Now, let’s calculate u(2,1).
This is the matrix for the state where I have two bullets and my opponent has one:
S | R | |
S | 0 | 1 |
B | 1 | 0 |
It’s smaller because, since I already have the rocket launcher, I have no reason to reload, and my opponent has no reason to block. And blocking also wins me the game because after that I have the rocket launcher and the opponent has no bullets, and then he can’t threaten a draw, so I shoot him in the next turn. The nash equilibrium is for us to shoot 50% of the time, which leaves me with the expected utility of .5. So, back to the main matrix, we have:
S | B | R | |
S | 0 | -u(1,0) | 1 |
B | u(1,0) | 0 | -.5 |
R | -1 | .5 | 0 |
Now, here’s where I’m stuck. What’s the utility of going to the state where I have one bullet and the opponent has none?
If I try to do the matrix for that, I get this:
B | R | |
S | 0 | 1 |
R | 1 | .5 |
Here, the opponent can’t shoot because he has no bullets and thus I have no reason to block.
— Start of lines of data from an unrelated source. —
/-- Major 0x16. -/
def rows16 : List Row :=
  [⟨5, 3, 0, [], fun w => .amoAdd (bits 6 w 20) (bits 6 w 14) (bits 6 w 8) (bits 3 w 2) (bits 2 w 0)⟩,
   ⟨5, 3, 1, [], fun w => .amoAnd (bits 6 w 20) (bits 6 w 14) (bits 6 w 8) (bits 3 w 2) (bits 2 w 0)⟩,
   ⟨5, 3, 2, [], fun w => .amoOr (bits 6 w 20) (bits 6 w 14) (bits 6 w 8) (bits 3 w 2) (bits 2 w 0)⟩,
   ⟨5, 3, 3, [], fun w => .amoXor (bits 6 w 20) (bits 6 w 14) (bits 6 w 8) (bits 3 w 2) (bits 2 w 0)⟩,
   ⟨5, 3, 4, [], fun w => .amoMin (bits 6 w 20) (bits 6 w 14) (bits 6 w 8) (bits 3 w 2) (bits 2 w 0)⟩,
   ⟨5, 3, 5, [], fun w => .amoMax (bits 6 w 20) (bits 6 w 14) (bits 6 w 8) (bits 3 w 2) (bits 2 w 0)⟩,
   ⟨5, 3, 6, [], fun w => .amoSwap (bits 6 w 20) (bits 6 w 14) (bits 6 w 8) (bits 3 w 2) (bits 2 w 0)⟩,
   ⟨5, 3, 7, [], fun w => .amoCas (bits 6 w 20) (bits 6 w 14) (bits 6 w 8) (bits 3 w 2) (bits 2 w 0)⟩]

/-- Major 0x17. -/
def rows17 : List Row :=
  [⟨5, 3, 0, [], fun w => .amofFaddF32 (bits 6 w 20) (bits 6 w 14) (bits 6 w 8) (bits 3 w 2) (bits 2 w 0)⟩,
   ⟨5, 3, 1, [], fun w => .amofFaddBf16x2 (bits 6 w 20) (bits 6 w 14) (bits 6 w 8) (bits 3 w 2) (bits 2 w 0)⟩,
   ⟨5, 3, 2, [], fun w => .amofFminF32 (bits 6 w 20) (bits 6 w 14) (bits 6 w 8) (bits 3 w 2) (bits 2 w 0)⟩,
   ⟨5, 3, 3, [], fun w => .amofFmaxF32 (bits 6 w 20) (bits 6 w 14) (bits 6 w 8) (bits 3 w 2) (bits 2 w 0)⟩]

/-- Major 0x18. -/
def rows18 : List Row :=
  [⟨20, 3, 0, [(0, 7)], fun w => .cmpEq (bits 3 w 23) (bits 6 w 14) (bits 6 w 8) (bits 1 w 7)⟩,
   ⟨20, 3, 1, [(0, 7)], fun w => .cmpNe (bits 3 w 23) (bits 6 w 14) (bits 6 w 8) (bits 1 w 7)⟩,
   ⟨20, 3, 2, [(0, 7)], fun w => .cmpLt (bits 3 w 23) (bits 6 w 14) (bits 6 w 8) (bits 1 w 7)⟩,
   ⟨20, 3, 3, [(0, 7)], fun w => .cmpGe (bits 3 w 23) (bits 6 w 14) (bits 6 w 8) (bits 1 w 7)⟩,
   ⟨20, 3, 4, [(0, 7)], fun w => .cmpLtu (bits 3 w 23) (bits 6 w 14) (bits 6 w 8) (bits 1 w 7)⟩,
   ⟨20, 3, 5, [(0, 7)], fun w => .cmpGeu (bits 3 w 23) (bits 6 w 14) (bits 6 w 8) (bits 1 w 7)⟩,
   ⟨20, 3, 6, [(0, 7)], fun w => .cmpTst (bits 3 w 23) (bits 6 w 14) (bits 6 w 8) (bits 1 w 7)⟩,
   ⟨20, 3, 7, [(0, 7)], fun w => .cmpNtst (bits 3 w 23) (bits 6 w 14) (bits 6 w 8) (bits 1 w 7)⟩]

/-- Major 0x19. -/
def rows19 : List Row :=
  [⟨20, 3, 0, [], fun w => .cmpiEq (bits 3 w 23) (bits 6 w 14) (bits 14 w 0)⟩,
   ⟨20, 3, 1, [], fun w => .cmpiNe (bits 3 w 23) (bits 6 w 14) (bits 14 w 0)⟩,
   ⟨20, 3, 2, [], fun w => .cmpiLt (bits 3 w 23) (bits 6 w 14) (bits 14 w 0)⟩,
   ⟨20, 3, 3, [], fun w => .cmpiGe (bits 3 w 23) (bits 6 w 14) (bits 14 w 0)⟩,
   ⟨20, 3, 4, [], fun w => .cmpiLtu (bits 3 w 23) (bits 6 w 14) (bits 14 w 0)⟩,
   ⟨20, 3, 5, [], fun w => .cmpiGeu (bits 3 w 23) (bits 6 w 14) (bits 14 w 0)⟩,
   ⟨20, 3, 6, [], fun w => .cmpiTst (bits 3 w 23) (bits 6 w 14) (bits 14 w 0)⟩,
   ⟨20, 3, 7, [], fun w => .cmpiNtst (bits 3 w 23) (bits 6 w 14) (bits 14 w 0)⟩]

/-- Major 0x1A. -/
def rows1A : List Row :=
  [⟨20, 3, 0, [(0, 8), (12, 2), (18, 2)], fun w => .gopAnd (bits 3 w 23) (bits 4 w 14) (bits 4 w 8)⟩,
   ⟨20, 3, 1, [(0, 8), (12, 2), (18, 2)], fun w => .gopOr (bits 3 w 23) (bits 4 w 14) (bits 4 w 8)⟩,
   ⟨20, 3, 2, [(0, 8), (12, 2), (18, 2)], fun w => .gopXor (bits 3 w 23) (bits 4 w 14) (bits 4 w 8)⟩,
   ⟨20, 3, 3, [(0, 8), (12, 2), (18, 2)], fun w => .gopAndn (bits 3 w 23) (bits 4 w 14) (bits 4 w 8)⟩]

/-- Major 0x1B. -/
def rows1B : List Row :=
  [⟨20, 3, 0, [(0, 7)], fun w => .fcmpFeq (bits 3 w 23) (bits 6 w 14) (bits 6 w 8) (bits 1 w 7)⟩,
   ⟨20, 3, 1, [(0, 7)], fun w => .fcmpFlt (bits 3 w 23) (bits 6 w 14) (bits 6 w 8) (bits 1 w 7)⟩,
   ⟨20, 3, 2, [(0, 7)], fun w => .fcmpFle (bits 3 w 23) (bits 6 w 14) (bits 6 w 8) (bits 1 w 7)⟩,
   ⟨20, 3, 3, [(0, 7)], fun w => .fcmpFun (bits 3 w 23) (bits 6 w 14) (bits 6 w 8) (bits 1 w 7)⟩]

/-- Major 0x20. -/
def rows20 : List Row :=
  [⟨0, 0, 0, [], fun w => .pbr (bits 2 w 24) (bits 24 w 0)⟩]

/-- Major 0x21. -/
def rows21 : List Row :=
  [⟨0, 0, 0, [(0, 20)], fun w => .br (bits 2 w 24) (bits 4 w 20)⟩]

/-- Major 0x22. -/
def rows22 : List Row :=
  [⟨0, 0, 0, [(0, 20)], fun w => .brl (bits 2 w 24) (bits 4 w 20)⟩]

/-- Major 0x23. -/
def rows23 : List Row :=
  [⟨0, 0, 0, [(0, 14), (20, 4)], fun w => .mtbt (bits 2 w 24) (bits 6 w 14)⟩]

/-- Major 0x25. -/
def rows25 : List Row :=
  [⟨20, 2, 0, [(0, 20)], fun w => .loop (bits 2 w 24) (bits 2 w 22)⟩,
   ⟨20, 2, 1, [(0, 14), (24, 2)], fun w => .lset (bits 2 w 22) (bits 6 w 14)⟩]

/-- Major 0x26. -/
def rows26 : List Row :=
  [⟨0, 0, 0, [(14, 12)], fun w => .trap (bits 14 w 0)⟩]

/-- Major 0x27. -/
def rows27 : List Row :=
  [⟨0, 8, 0, [(8, 18)], fun _ => .nop⟩,
   ⟨0, 8, 1, [(8, 18)], fun _ => .yield⟩,
   ⟨0, 8, 2, [(8, 18)], fun _ => .texit⟩,
   ⟨0, 8, 3, [(8, 18)], fun _ => .halt⟩,
   ⟨0, 8, 4, [(8, 18)], fun _ => .eret⟩,
   ⟨0, 8, 5, [(8, 18)], fun _ => .wfi⟩,
   ⟨0, 8, 6, [(8, 18)], fun _ => .bkpt⟩]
Missing a shot gets me back to where I started and reloading either wins me the game the next turn or gets me in the situation where I either win or draw (see the second table).
I call the probability that I shoot “a”. To achieve the nash equilibrium, the expected utility my opponent’s actions must be equal.
Therefore, I should shoot 1⁄3 of the time. If The opponent blocks, he will lose the other 2⁄3. So his expected utility is −2/3 in this state, and mine 2⁄3, since this is a zero sum game. And, since this subgame is symmetrical, the opponent should block 1⁄3 of the time.
Now, back to the main table:
S | B | R | |
S | 0 | -2/3 | 1 |
B | 2⁄3 | 0 | -.5 |
R | -1 | .5 | 0 |
This time we have three options, which gives us two degrees of freedom. So i’m going to use two variables: a for shooting and b for blocking given that we don’t shoot.
Here, again, I find the nash equilibrium by playing in such a way as to equal his expected returns. But for this one I’m just going to plug the system of equations in an online solver because I’m feeling lazy. The result is that, when both players have one bullet, you should shoot 3⁄13 of the time and block 6⁄13 of the time. And there you have it. We solved the game, and it only took a little help from this cool guy in the comments who corrected my mistakes. Now I can finally go ruin some kid’s day by absolutely destroying them in this one game.
In your last table, shooting while opponent blocks should yield u(0,0), right? And both reloading would be u(2,1).
Well, I could make a table for the state where no one has any bullets, but it would just have one cell: both players reload and they go back to having one bullet each. In fact, the game actually starts with no one having any bullets, but I omitted this step.
Also, in both suggestions, you are telling me that the action that leads to state x should yield the expected utility of state x, which is correct, but my function u(x,y) yields the expected utility of the resulting state assuming that you’re coming from the original, neutral one. Otherwise, it would need an additional argument to say what state you’re currently in. Instead of writing the utility of each action as u(current state, next state), I wrote it as u(next state)- u(current state). Each state is an ordered pair of positive integers, the two player’s bullets. So, to write it the way you suggested, the function would need four arguments instead of two.
This made me think the last table was just for the (1,0) state. Is this not the case?
I’m not sure why the previous state would matter.
By previous state, I meant current. I misspoke.
Yes, the last table is for the (1,0) table.
So the utility for S+B is 0 and the utility for R+R is 0.5. The equilibrium is where both players reload with probability = 2⁄3. The utility of the (1,0) state is +2/3.
Thanks. I now see my mistake. I shouldn’t have subtracted the expected utility of the current state from the expected utility of the next.